Here's what to do when infection control breaches are in the news.
No one in the dental profession likes to turn on the news and see a story about an infection control breach. At best, it can paint dental healthcare professionals as less than professional; at worst, it can make patients nervous, questioning the safety of their own dentist’s practice.
While there's plenty of professional emphasis and resources available for infection control, there seem to be more publicized breaches than ever.
“I am seeing them more and more often,” says Joyce Moore, RDH, an infection control consultant and clinical instructor at Bristol Community College in Fall River, Massachusetts. “There’s been at least one a week that’s popped up, lately.”

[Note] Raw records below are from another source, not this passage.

/-- PTP_ANNOUNCE_RX (R353, R358, R375, R377): one of the instance's domain. A message of 255 or more steps removed does not qualify (IEEE
1588-2019, PRESUMED). A transmitter that hears a better clock is PASSIVE, and MASTER again once that one announces no better; on a tie
its own identity decides. -/
def execPtpAnnounceRx (n : Nat) (a : Announce) (t : Nat) (s : State) : Host.Outcome State Fault Refusal :=
  s.onPtp n (fun d0 =>
    let d := d0.advanceTo t
    if 255 ≤ a.steps ∨ a.dom ≠ d.ptpRd n Reg.PTP_CFG_DOMAIN then d
    else match d.ptpRole n with
    | none => d
    | some 0 =>
      if (d.ptpSt n).best.all (fun b => b.src == a.src || annBetter a b) then d.follow n a else d
    | some _ =>
      let o := d.ownClass
      let own : Announce := ⟨o.1, o.2, d.ptpRd n Reg.PTP_PRIO_PRIORITY1, d.ptpRd n Reg.PTP_PRIO_PRIORITY2,
        0xFFFF, (Config.clockIdentity n).toNat, 0, 0, false, a.dom, (Config.clockIdentity n).toNat⟩
      if annBetter a own then (d.setPtp n (fun x => { x with best := some a, annAt := d.now })).ptpSet n ptpPassive
      else if (d.ptpSt n).best.all (fun b => b.src == a.src) then (d.setPtp n (fun x => { x with best := none })).ptpSet n ptpMaster
      else d)

/-- announceReceiptTimeout intervals in ns (R376, R385). -/
def Dev.annLimit (d : Dev) (n : Nat) : Nat :=
  let k := d.ptpRd n Reg.PTP_CFG_ANN_TO
  let l := signed 4 (d.ptpRd n Reg.PTP_CFG_LOG_ANN)
  if l < 0 then k * 1000000000 / 2 ^ l.natAbs else k * 1000000000 * 2 ^ l.natAbs

/-- ANNOUNCE_RECEIPT_TIMEOUT (R376, R377): a receiver returns to LISTENING, a transmitter becomes MASTER. -/
def execAnnounceReceiptTimeout (n t : Nat) (s : State) : Host.Outcome State Fault Refusal :=
  s.onPtp n (fun d0 =>
    let d := d0.advanceTo t
    if d.now < (d.ptpSt n).annAt + d.annLimit n then d
    else match d.ptpRole n with
    | none => d
    | some 0 => ((d.ptpForget n).ptpSet n ptpListening).syncUtc
    | some _ => (d.setPtp n (fun x => { x with best := none })).ptpSet n ptpMaster)

/-- PTP_SYNC_TX (R376 to R379): t1 from the timebase, in the Sync or in its Follow_Up. -/
def execPtpSyncTx (n raw : Nat) (s : State) : Host.Outcome State Fault Refusal :=
  s.onPtp n (fun d =>
    if d.ptpRole n ≠ some 1 ∨ d.ptpState n ≠ ptpMaster then d
    else
      let q := (d.ptpSt n).seqSync
      let d1 := d.setPtp n (fun x => { x with seqSync := (q + 1) % 65536 })
      let one := d.ptpRd n Reg.PTP_CTRL_ONE_STEP == 1
      match d.txStamp n raw with
      | none => (if one then d1 else d1.emit (.ptp n 0 q [])).tsMiss n
      | some t1 =>
        if one then d1.emit (.ptp n 0 q [t1])
        else (d1.emit (.ptp n 0 q [])).emit (.ptp n 1 q [t1]))

/-- PTP_ANNOUNCE_TX (R377): class and accuracy of the table, variance 0xFFFF, priorities and domain. -/
def execPtpAnnounceTx (n : Nat) (s : State) : Host.Outcome State Fault Refusal :=
  s.onPtp n (fun d =>
    if d.ptpRole n ≠ some 1 ∨ d.ptpState n ≠ ptpMaster then d
    else
      let q := (d.ptpSt n).seqAnn
      let o := d.ownClass
      (d.setPtp n (fun x => { x with seqAnn := (q + 1) % 65536 })).emit
        (.ptp n 4 q [(o.1 : Int), o.2, 0xFFFF, d.ptpRd n Reg.PTP_PRIO_PRIORITY1, d.ptpRd n Reg.PTP_PRIO_PRIORITY2,
          d.ptpRd n Reg.PTP_CFG_DOMAIN]))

“I’ve set my Google Alerts for anything involving dental safety, dental sterilization and dental infection control,” adds infection prevention consultant and speaker Jackie Dorst, RDH, BS. “And it’s almost every week somewhere in the United States, there is a breach of some sort. There’s a notification. There’s an inspection. I’m amazed, I really am. It seems the dental boards are inspecting more dental offices, and there are more Occupational Safety and Health Administration (OSHA) inspections now than there have been in the last 20 years. I think that’s due to an increased awareness from both the dental boards and OSHA there are dental offices not practicing infection prevention to the standard of care.”
A teachable moment
The best thing to do is use a well-publicized breach as an opportunity to educate patients on how your practice keeps them safe.
“If you’re looking at a breach that happens at another facility or something you’ve heard about in the media, it’s a good opportunity to have a teachable moment with your patients,” Moore says. “They may question you, but you also have the opportunity to reassure your patients your practice is using the best current infection control practices.”
For instance, she would show patients exactly what steps her practice took to keep them safe.
“I’d say, ‘This is our sterilization area’, where you could see in through the glass and people could see it was clean and wasn’t hidden away,” Moore says. “It gives you the opportunity to say we follow the Centers for Disease Control and prevention (CDC) guidelines. You can open your instrument pouches in front of the patients and say, ‘This pouch is sterile and I’m opening it for your care.’ So, they see you opening the instruments and see they’re properly packaged and being used appropriately. It gives you the opening to show them you’re using chemical indicators and other things to prove there is sterility.”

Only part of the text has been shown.